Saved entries
******
-- ==== Sys2Proof/Machine/Rhumb.lean ====
section
/-!
DEFINITION. Machine/Rhumb.lean: the receive side of Rhumb (chapter 13): lanes, delineation, receive checks, resequencing,
reassembly, credit cells, reach and drains.
-/
namespace Sys2Proof.Machine

/-! ### Lanes (R276 to R281) -/

/-- After a change of lane `l`, its group is refreshed. -/
def State.laneChanged (s : State) (l : Nat) : State :=
  match s.laneGroup l with
  | some g => s.grpRefresh g
  | none => s

/-- CELL_STATE of a lane. -/
def State.setCellState (s : State) (l st run : Nat) : State :=
  (s.setFld (Reg.rhbLaneStatus l) 31 30 st).setLane l { s.lane l with run := run }

/-- Data bits of a codeword of RS(544,514) over 10-bit symbols (R276). -/
def cwBits : Nat := 5140

/-- What `n` bits of a lane's stream bring: the lane after them, symbols corrected, uncorrectable codewords, and whether any of the
bits lies in one (R276). `cws` names the codewords that begin among the bits, in order: symbols corrected, and whether uncorrectable. -/
def Lane.pass : Nat → Lane → Nat → List (Nat × Bool) → Lane × Nat × Nat × Bool
  | 0, x, _, _ => (x, 0, 0, false)
  | fuel + 1, x, n, cws =>
    if n = 0 then (x, 0, 0, false)
    else if x.left = 0 then
      let w := cws.headD (0, false)
      let y := { x with left := cwBits, bad := w.2, badRun := if w.2 then x.badRun + 1 else 0 }
      let r := Lane.pass fuel y n cws.tail
      (r.1, r.2.1 + (if w.2 then 0 else w.1), r.2.2.1 + ofBool w.2, r.2.2.2)
    else
      let k := min n x.left
      let r := Lane.pass fuel { x with left := x.left - k } (n - k) cws
      (r.1, r.2.1, r.2.2.1, x.bad || r.2.2.2)

/-- FEC_LOCK_GAIN (R276, R278): a codeword begins; lanes are off in LOAD. -/
def State.fecGain (s : State) (l : Nat) : State :=
  if s.dev.mode = .load then s
  else
    let s1 := s.setLane l { s.lane l with left := 0, bad := false, badRun := 0, since := 0, descr := 0 }
    (((s1.setBit (Reg.rhbLaneStatus l) 29 true).setFld (Reg.rhbLaneStatus l) 3 0 ((s1.laneGroup l).getD 0)).setCellState l 0 0
      ).laneChanged l

/-- FEC_LOCK_GAIN (R276). -/
def execFecLockGain (l : Fin 64) (s : State) : Host.Outcome State Fault Refusal := .next (s.fecGain l.val)

/-- Marker lock is lost: HUNT at once (R277, R278). -/
def State.markerLoss (s : State) (l : Nat) : State :=
  let s1 := s.setLane l { s.lane l with missed := 0, fifo := [], era := none }
  ((s1.setBit (Reg.rhbLaneStatus l) 28 false).setCellState l 0 0).laneChanged l

/-- MARKER_LOCK_LOSS (R277): the expected positions that were not reported as missed held no valid marker either. -/
def execMarkerLockLoss (l : Fin 64) (s : State) : Host.Outcome State Fault Refusal := .next (s.markerLoss l.val)

/-- FEC lock is lost: marker lock and the polarity correction go with it (R276, R277). -/
def State.fecDrop (s : State) (l : Nat) : State :=
  let s1 := s.setLane l { s.lane l with badRun := 0, bad := false, left := 0 }
  ((s1.setBit (Reg.rhbLaneStatus l) 29 false).setBit (Reg.rhbLaneStatus l) 27 false).markerLoss l

/-- Consecutive uncorrectable codewords that lose FEC lock (R276). -/
def fecLossRun : Nat := 8

/-- FEC_LOCK_LOSS (R276): the rest of 8 consecutive codewords, of which no cell and no marker told, is uncorrectable and counted. -/
def State.fecLoss (s : State) (l : Nat) : State :=
  (if s.bit (Reg.rhbLaneStatus l) 29 then s.bumpBy (Reg.rhbLaneFecUncorr l) (fecLossRun - (s.lane l).badRun) else s).fecDrop l

/-- FEC_LOCK_LOSS (R276). -/
def execFecLockLoss (l : Fin 64) (s : State) : Host.Outcome State Fault Refusal := .next (s.fecLoss l.val)

/-- `n` bytes pass the decoder of lane `l` (R276): symbols and codewords are counted, and the eighth uncorrectable codeword in a row
loses FEC lock. The flag says that a byte lies in an uncorrectable codeword. -/
def State.streamIn (s : State) (l n : Nat) (cws : List (Nat × Bool)) : Bool × State :=
  let r := Lane.pass (2 * (8 * n / cwBits + 2)) (s.lane l) (8 * n) cws
  let s1 := (((s.setLane l { r.1 with since := r.1.since + n }).bumpBy (Reg.rhbLaneFecCorr l) r.2.1).bumpBy
    (Reg.rhbLaneFecUncorr l) r.2.2.1)
  (r.2.2.2, if fecLossRun ≤ r.1.badRun then s1.fecDrop l else s1)

/-- An earlier-locked lane of the group holds a logical number (R280). -/
def State.logicalHeld (s : State) (g l n : Nat) : Bool :=
  (List.range (s.grpCount g)).any fun i =>
    let k := s.grpFirst g + i
    k != l && s.bit (Reg.rhbLaneStatus k) 28 && !s.bit (Reg.rhbLaneStatus k) 26 && s.fld (Reg.rhbLaneStatus k) 20 16 == n

/-! ### Reassembly (R292, R293) -/

/-- Reassembly context: (source, group), or 16,384 + source for sprayed cells. -/
def State.reasmCtx (s : State) (k : Nat) : Reasm := s.rhb.reasm.get (fun _ => {}) k

/-- Replace a reassembly context. -/
def State.setReasm (s : State) (k : Nat) (x : Reasm) : State :=
  { s with rhb.reasm := s.rhb.reasm.set (fun _ => {}) k x }

/-- The fabric receive writer of a context. The manual names four and not which of them writes a frame: DESIGN CHOICE, log 117. -/
def rxWriter (k : Nat) : Nat := 9 + k % 4

/-- The block of a network port that a device port names (R292: staged as its cells arrive). -/
def netBlock (port : Nat) : Option Nat := if 48 ≤ port ∧ port < 72 then some (port - 48) else none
******
Please go through the data above and copy each line that has the word "left".

    else if x.left = 0 then
      let y := { x with left := cwBits, bad := w.2, badRun := if w.2 then x.badRun + 1 else 0 }
      let k := min n x.left
      let r := Lane.pass fuel { x with left := x.left - k } (n - k) cws
    let s1 := s.setLane l { s.lane l with left := 0, bad := false, badRun := 0, since := 0, descr := 0 }
  let s1 := s.setLane l { s.lane l with badRun := 0, bad := false, left := 0 }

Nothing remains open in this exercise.